What is Information Leakage

This introduction to information leakage is a primer for what types of information you may encounter both from a security prospective and, within a security testing standpoint. Various methods of information leakage exist. These can be from documents posted online (PDF, Word Documents, etc.) to as benign as photos and even web page source code. This segment will ba an introduction to where you may look in order to discover information leakage and how you can limit the risks associated with this type of risk.

What is information leakage?

Information leakage can occur in almost any exposed data that you willingly or unwillingly post to the internet. It can take on multiple forms. The sole impact of information leakage is the process of unwittingly exposing information that can lead to larger information gathering or, expose your data, users, databases or other sensitive information to an outsider. The most benign of information can in the wrong hands be utilized against you and potentially lead to a compromise.

Limiting or sanitizing information before it is posted on the network, sent to a recipient who is engaging with your company (candidate for a job, web application, word documents, etc.) can pose a risk to your company. Being mindful of what types of information can be released will put you at an advantage if in the event you know where to look and, what tools are available to your systems, processes or documents in order to scrub sensitive information before it is released.

Word Document Leakage

Word documents are at times the starting point for many google dorks against companies. Why? Quite simple, a word document might not itself be something many people would think of, however they can contain a multitude of information that an attacker may deem as important. Even the smallest of word documents (Excel, OpenOffice, Libre Office, etc.) can in fact contain information you don't want to intentionally share.

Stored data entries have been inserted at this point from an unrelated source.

-- ==== Sys2Proof/Laws/Side.lean ====
section
/-!
SUPPORT. What the cells, the queues and the transmit path change (chapters 6 and 7): the host side, the pool, the channels, and
the BDP's list of its own items; one lemma per operation.
-/
namespace Sys2Proof.Machine

set_option linter.unusedSimpArgs false
set_option linter.unusedVariables false

theorem ChanSide_refl (s : State) : ChanSide s s := rfl
theorem side_of {z s t : State} (h : ChanSide z s) (k : ChanSide s t) : ChanSide z t := by
  unfold ChanSide at *
  rw [k, h]
@[simp] theorem side_ite {r a b : State} {c : Prop} [Decidable c] (h1 : ChanSide r a) (h2 : ChanSide r b) : ChanSide r (if c then a else b) := by
  split <;> assumption
@[simp] theorem side_foldl {α : Type} {r : State} (f : State → α → State) (l : List α) (s : State) (h : ChanSide r s)
    (hf : ∀ s a, ChanSide r s → ChanSide r (f s a)) : ChanSide r (l.foldl f s) := by
  induction l generalizing s with
  | nil => exact h
  | cons a t ih => exact ih _ (hf _ _ h)
theorem side_foldl_fst {α β : Type} {r : State} (f : State × β → α → State × β) (l : List α) (x : State × β) (h : ChanSide r x.1)
    (hf : ∀ x a, ChanSide r x.1 → ChanSide r (f x a).1) : ChanSide r (l.foldl f x).1 := by
  induction l generalizing x with
  | nil => exact h
  | cons a t ih => exact ih _ (hf _ _ h)
@[simp] theorem side_mk {r s : State} (h : ChanSide r s) {sq pool chans bdp outs} :
    ChanSide r { s with sq := sq, pool := pool, chans := chans, bdp := bdp, outs := outs } := side_of h rfl
@[simp] theorem State.modChan_side {z s : State} (n : Nat) (f : Chan → Chan) (h : ChanSide z s) : ChanSide z (s.modChan n f) := side_of h rfl
@[simp] theorem State.modQueue_side {z s : State} (q : Nat) (f : Queue → Queue) (h : ChanSide z s) : ChanSide z (s.modQueue q f) := side_of h rfl
@[simp] theorem State.modSq_side {z s : State} (f : Sq → Sq) (h : ChanSide z s) : ChanSide z (s.modSq f) := side_of h rfl
@[simp] theorem State.modCr_side {z s : State} (r : Nat) (f : CmdRing → CmdRing) (h : ChanSide z s) : ChanSide z (s.modCr r f) := side_of h rfl
@[simp] theorem State.modCq_side {z s : State} (k : Nat) (f : CqRing → CqRing) (h : ChanSide z s) : ChanSide z (s.modCq k f) := side_of h rfl
@[simp] theorem State.modCmd_side {z s : State} (r : Nat) (f : Cmd → Cmd) (h : ChanSide z s) : ChanSide z (s.modCmd r f) := side_of h rfl
@[simp] theorem State.emit_side {z s : State} (o : Output) (h : ChanSide z s) : ChanSide z (s.emit o) := side_of h rfl
@[simp] theorem State.modPool_side {z s : State} (f : Pool → Pool) (h : ChanSide z s) : ChanSide z (s.modPool f) := side_of h rfl
variable {z : State}

/-! Ops -/

@[simp] theorem stgPut_side (s b v) (hz : ChanSide z s) : ChanSide z (stgPut s b v) := by simp [stgPut, hz]

@[simp] theorem stgWrite_side (s : State) (b : Nat) (l : List Byte) (h : ChanSide z s) : ChanSide z (stgWrite s b l) := by
  induction l generalizing s b with
  | nil => exact h
  | cons v t ih => exact ih _ _ (stgPut_side _ _ _ h)

@[simp] theorem hostPut_side (serial addr bytes s) (hz : ChanSide z s) : ChanSide z (hostPut serial addr bytes s) := by simp [hostPut, hz]

@[simp] theorem msixSend_side (v s) (hz : ChanSide z s) : ChanSide z (msixSend v s) := by simp [msixSend, hz]

@[simp] theorem signal_side (serial v s) (hz : ChanSide z s) : ChanSide z (signal serial v s) := by simp [signal, hz]

@[simp] theorem cqSignal_side (k s) (hz : ChanSide z s) : ChanSide z (cqSignal k s) := by simp [cqSignal, hz]

@[simp] theorem cqWrite_side (k ph ws s) (hz : ChanSide z s) : ChanSide z (cqWrite k ph ws s) := by simp (maxDischargeDepth := 9) [cqWrite, hz]

@[simp] theorem evWrite_side (code key items s) (hz : ChanSide z s) : ChanSide z (evWrite code key items s) := by simp [evWrite, hz]

@[simp] theorem evLose_side (s) (hz : ChanSide z s) : ChanSide z (evLose s) := by simp [evLose, hz]

@[simp] theorem evHalt_side (s) (hz : ChanSide z s) : ChanSide z (evHalt s) := by simp (maxDischargeDepth := 9) [evHalt, hz]

@[simp] theorem evRaise_side (code key items s) (hz : ChanSide z s) : ChanSide z (evRaise code key items s) := by simp (maxDischargeDepth := 9) [evRaise, hz]

@[simp] theorem raise_side (code inst items s) (hz : ChanSide z s) : ChanSide z (raise code inst items s) := by simp [raise, hz]

@[simp] theorem evLostFlush_side (s) (hz : ChanSide z s) : ChanSide z (evLostFlush s) := by simp (maxDischargeDepth := 9) [evLostFlush, hz]

@[simp] theorem complete_side (r st r0 r1 s) (hz : ChanSide z s) : ChanSide z (complete r st r0 r1 s) := by simp (maxDischargeDepth := 9) [complete, hz]

@[simp] theorem completeAll_side (rs st r0 r1 s) (hz : ChanSide z s) : ChanSide z (completeAll rs st r0 r1 s) := by
  unfold completeAll; simp +contextual (maxDischargeDepth := 60) [hz]

@[simp] theorem bumpBy_side (n off k s) (hz : ChanSide z s) : ChanSide z (bumpBy n off k s) := by simp [bumpBy, hz]

@[simp] theorem bump_side (n off s) (hz : ChanSide z s) : ChanSide z (bump n off s) := by simp [bump, hz]

@[simp] theorem chEvent_side (code n items s) (hz : ChanSide z s) : ChanSide z (chEvent code n items s) := by simp [chEvent, hz]


/-! Cells -/
@[simp] theorem fullRearm_side (q s) (hz : ChanSide z s) : ChanSide z (fullRearm q s) := by simp [fullRearm, hz]

@[simp] theorem poolLow_side (s) (hz : ChanSide z s) : ChanSide z (poolLow s) := by simp (maxDischargeDepth := 9) [poolLow, hz]

@[simp] theorem refuse_side (q byMax s) (hz : ChanSide z s) : ChanSide z (refuse q byMax s) := by simp (maxDischargeDepth := 9) [refuse, hz]

@[simp] theorem relink_side (c s) (hz : ChanSide z s) : ChanSide z (relink c s) := by simp [relink, hz]

@[simp] theorem relinkLast_side (cs s) (hz : ChanSide z s) : ChanSide z (relinkLast cs s) := by
  unfold relinkLast; (repeat' split) <;> simp [hz]

@[simp] theorem chargeOne_side (c q s) (hz : ChanSide z s) : ChanSide z (chargeOne c q s) := by simp (maxDischargeDepth := 9) [chargeOne, hz]

@[simp] theorem charge_side (c q s) (hz : ChanSide z s) : ChanSide z (charge c q s) := by simp (maxDischargeDepth := 9) [charge, hz]

@[simp] theorem ownEnded_side (cs s) (hz : ChanSide z s) : ChanSide z (ownEnded cs s) := side_of hz rfl

@[simp] theorem freeCells_side (cs s) (hz : ChanSide z s) : ChanSide z (freeCells cs s) := by
  unfold freeCells; simp +contextual (maxDischargeDepth := 60) [hz]

@[simp] theorem writeCell_side (c bytes s) (hz : ChanSide z s) : ChanSide z (writeCell c bytes s) := by simp [writeCell, hz]

@[simp] theorem unlink_side (q c s) (hz : ChanSide z s) : ChanSide z (unlink q c s) := by simp [unlink, hz]

@[simp] theorem popItem_side (q i s) (hz : ChanSide z s) : ChanSide z (popItem q i s) := by simp [popItem, hz]

@[simp] theorem linkItem_side (q i s) (hz : ChanSide z s) : ChanSide z (linkItem q i s) := by simp (maxDischargeDepth := 9) [linkItem, hz]

@[simp] theorem flushCheck_side (q s) (hz : ChanSide z s) : ChanSide z (flushCheck q s) := by
  unfold flushCheck; (repeat' split) <;> simp [hz]

@[simp] theorem flushCount_side (q n s) (hz : ChanSide z s) : ChanSide z (flushCount q n s) := by simp [flushCount, hz]

@[simp] theorem discardMarked_side (q cells s) (hz : ChanSide z s) : ChanSide z (discardMarked q cells s) := by simp (maxDischargeDepth := 9) [discardMarked, hz]


/-! TxCore -/
@[simp] theorem drainCheck_side (n s) (hz : ChanSide z s) : ChanSide z (drainCheck n s) := by
  unfold drainCheck; dsimp only; split
  · exact side_of hz rfl
  · exact hz

@[simp] theorem rtCount_side (r k s) (hz : ChanSide z s) : ChanSide z (rtCount r k s) := side_of hz rfl

@[simp] theorem ckFinished_side (key : Nat) (s : State) (hz : ChanSide z s) : ChanSide z (ckFinished key s) := by
  unfold ckFinished
  refine side_foldl _ _ _ hz ?_
  intro s e hz
  dsimp only
  (repeat' split) <;> simp +contextual (maxDischargeDepth := 60) [hz]

@[simp] theorem modPrime_side (n b f s) (hz : ChanSide z s) : ChanSide z (modPrime n b f s) := by simp [modPrime, hz]

@[simp] theorem endEvents_side (n src o i s) (hz : ChanSide z s) : ChanSide z (endEvents n src o i s) := by simp (maxDischargeDepth := 9) [endEvents, hz]

@[simp] theorem returnCells_side (n cells s) (hz : ChanSide z s) : ChanSide z (returnCells n cells s) := by simp (maxDischargeDepth := 9) [returnCells, hz]

@[simp] theorem dropSource_side (n src o i s) (hz : ChanSide z s) : ChanSide z (dropSource n src o i s) := by
  unfold dropSource; dsimp only; (repeat' split) <;> simp (maxDischargeDepth := 60) [hz]

@[simp] theorem endItem_side (n src o i s) (hz : ChanSide z s) : ChanSide z (endItem n src o i s) := by simp (maxDischargeDepth := 9) [endItem, hz]

theorem purgeSource_side (n src : Nat) : ∀ (fuel : Nat) (x : State × Nat), ChanSide z x.1 → ChanSide z (purgeSource n src fuel x).1 := by
  intro fuel
  induction fuel with
  | zero => intro x h; exact h
  | succ k ih =>
    intro x h
    unfold purgeSource
    (repeat' split) <;> first | exact h | exact ih _ (endItem_side _ _ _ _ _ h)

@[simp] theorem purgeAll_side (n : Nat) (s : State) (h : ChanSide z s) : ChanSide z (purgeAll n s).1 := by
  apply side_foldl_fst _ _ _ h
  intro x a hx; exact purgeSource_side _ _ _ _ hx

@[simp] theorem purge_side (n s) (h : ChanSide z s) : ChanSide z (purge n s) := purgeAll_side _ _ h

@[simp] theorem purgeDemoted_side (n s) (hz : ChanSide z s) : ChanSide z (purgeDemoted n s) := by simp (maxDischargeDepth := 9) [purgeDemoted, hz]

@[simp] theorem unloadGone_side (n s) (hz : ChanSide z s) : ChanSide z (unloadGone n s) := by
  unfold unloadGone; (repeat' split) <;> simp [hz]

@[simp] theorem loadWinner_side (n w s) (hz : ChanSide z s) : ChanSide z (loadWinner n w s) := by simp [loadWinner, hz]

@[simp] theorem recheck_side (n s) (hz : ChanSide z s) : ChanSide z (recheck n s) := by
  unfold recheck; dsimp only; (repeat' split) <;> simp (maxDischargeDepth := 60) [hz]

@[simp] theorem nextSeq_side (s) (hz : ChanSide z s) : ChanSide z (nextSeq s) := by simp [nextSeq, hz]

@[simp] theorem commitAt_side (q i s) (hz : ChanSide z s) : ChanSide z (commitAt q i s) := by simp (maxDischargeDepth := 9) [commitAt, hz]

@[simp] theorem commitItem_side (q cls cells s) (hz : ChanSide z s) : ChanSide z (commitItem q cls cells s) := by simp [commitItem, hz]

@[simp] theorem finishStop_side (n k s) (hz : ChanSide z s) : ChanSide z (finishStop n k s) := by simp [finishStop, hz]

@[simp] theorem dropChains_side : ∀ (n : Nat) (l : List Chain) (s : State), ChanSide z s → ChanSide z (dropChains n l s) := by
  intro n l
  induction l with
  | nil => intro s h; exact h
  | cons c t ih =>
    intro s h
    unfold dropChains
    exact ih _ (by split <;> simp [h])

@[simp] theorem cutRemove_side (q c0 s) (hz : ChanSide z s) : ChanSide z (cutRemove q c0 s) := by
  unfold cutRemove; dsimp only; (repeat' split) <;> simp (maxDischargeDepth := 60) [hz]

@[simp] theorem cutUnborn_side (n x c s) (hz : ChanSide z s) : ChanSide z (cutUnborn n x c s) := by simp (maxDischargeDepth := 9) [cutUnborn, hz]

@[simp] theorem inboundFail_side (n x s) (hz : ChanSide z s) : ChanSide z (inboundFail n x s) := by
  unfold inboundFail; dsimp only; (repeat' split) <;> simp (maxDischargeDepth := 60) [hz]

@[simp] theorem dropFrame_side (n x s) (hz : ChanSide z s) : ChanSide z (dropFrame n x s) := by simp [dropFrame, hz]

@[simp] theorem dropRecord_side (n x s) (hz : ChanSide z s) : ChanSide z (dropRecord n x s) := by simp [dropRecord, hz]

@[simp] theorem abandonRx_side (n s) (hz : ChanSide z s) : ChanSide z (abandonRx n s) := by
  unfold abandonRx; try dsimp only
  first
  | (simp +contextual (maxDischargeDepth := 60) [hz]; done)
  | (repeat' split) <;> simp +contextual (maxDischargeDepth := 60) [hz]

@[simp] theorem finishCancel_side (l o s) (hz : ChanSide z s) : ChanSide z (finishCancel l o s) := by simp [finishCancel, hz]

@[simp] theorem attemptFailed_side (n o s) (hz : ChanSide z s) : ChanSide z (attemptFailed n o s) := by
  unfold attemptFailed; dsimp only; (repeat' split) <;> simp (maxDischargeDepth := 60) [hz]

@[simp] theorem cutWire_side (n s) (hz : ChanSide z s) : ChanSide z (cutWire n s) := by simp (maxDischargeDepth := 9) [cutWire, hz]

@[simp] theorem dropRequests_side (n st s) (hz : ChanSide z s) : ChanSide z (dropRequests n st s) := by
  have h : ChanSide z (s.pw.locals.foldl (fun s l => match l.ring with
      | some r => if l.ch = n then complete r st 0 0 s else s
      | none => s) s) := by
    refine side_foldl _ _ _ hz fun s l hs => ?_
    split
    · exact side_ite (complete_side _ _ _ _ _ hs) hs
    · exact hs
  unfold dropRequests
  exact side_of h rfl

@[simp] theorem chanSafe_side (n st s) (hz : ChanSide z s) : ChanSide z (chanSafe n st s) := by
  unfold chanSafe; dsimp only; (repeat' split) <;> simp (maxDischargeDepth := 60) [hz]

@[simp] theorem chanFree_side (n s) (hz : ChanSide z s) : ChanSide z (chanFree n s) := by simp (maxDischargeDepth := 9) [chanFree, hz]


/-! Flags -/
@[simp] theorem dropSub_side (r s) (hz : ChanSide z s) : ChanSide z (dropSub r s) := by
  unfold dropSub; (repeat' split) <;> simp [hz]

@[simp] theorem endCommand_side (st s r) (hz : ChanSide z s) : ChanSide z (endCommand st s r) := by simp (maxDischargeDepth := 9) [endCommand, hz]

@[simp] theorem endCommands_side (st s) (hz : ChanSide z s) : ChanSide z (endCommands st s) := by
  unfold endCommands; simp +contextual (maxDischargeDepth := 60) [hz]


end Sys2Proof.Machine
end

In the case of google dorks, it is important to limit sensitive information. Verbiage such as "sensitive", "not for public", "Confidential" are all labels that an attacker may search with your company within a google search. For example, an attacker may search google for: site:company.com filetype:xlsx OR xls OR doc OR docx OR odt as a small sample to see what returns. To make matters worse, additional key words can be attached to this search to enrich the information that is returned. What information you ask? Well, a simple edit to the google search such as: site:company.com filetype:xlsx OR xls OR doc OR docx OR odt AND "not for public" OR "confidential" OR "sensitive" may be some of the markers that an attacker will include.

To make matters far more worse than what they seem, attackers at times can and will include key words such as but not limited to: firewall OR IDS or other labels to search for configuration items. How can this get even worse? Well, simply put, they can also search for configuration items within the grounds of .conf, config or configuration files with special extensions. Although we are discussing word documents and the latter can be applied to web applications, keep in mind text files (txt, log, .config, .conf) are all methods you can leak information. We will discuss text files more specifically for web applications and services later. However, the premise of this example applies. Especially if those labels are associated with a word document of any type!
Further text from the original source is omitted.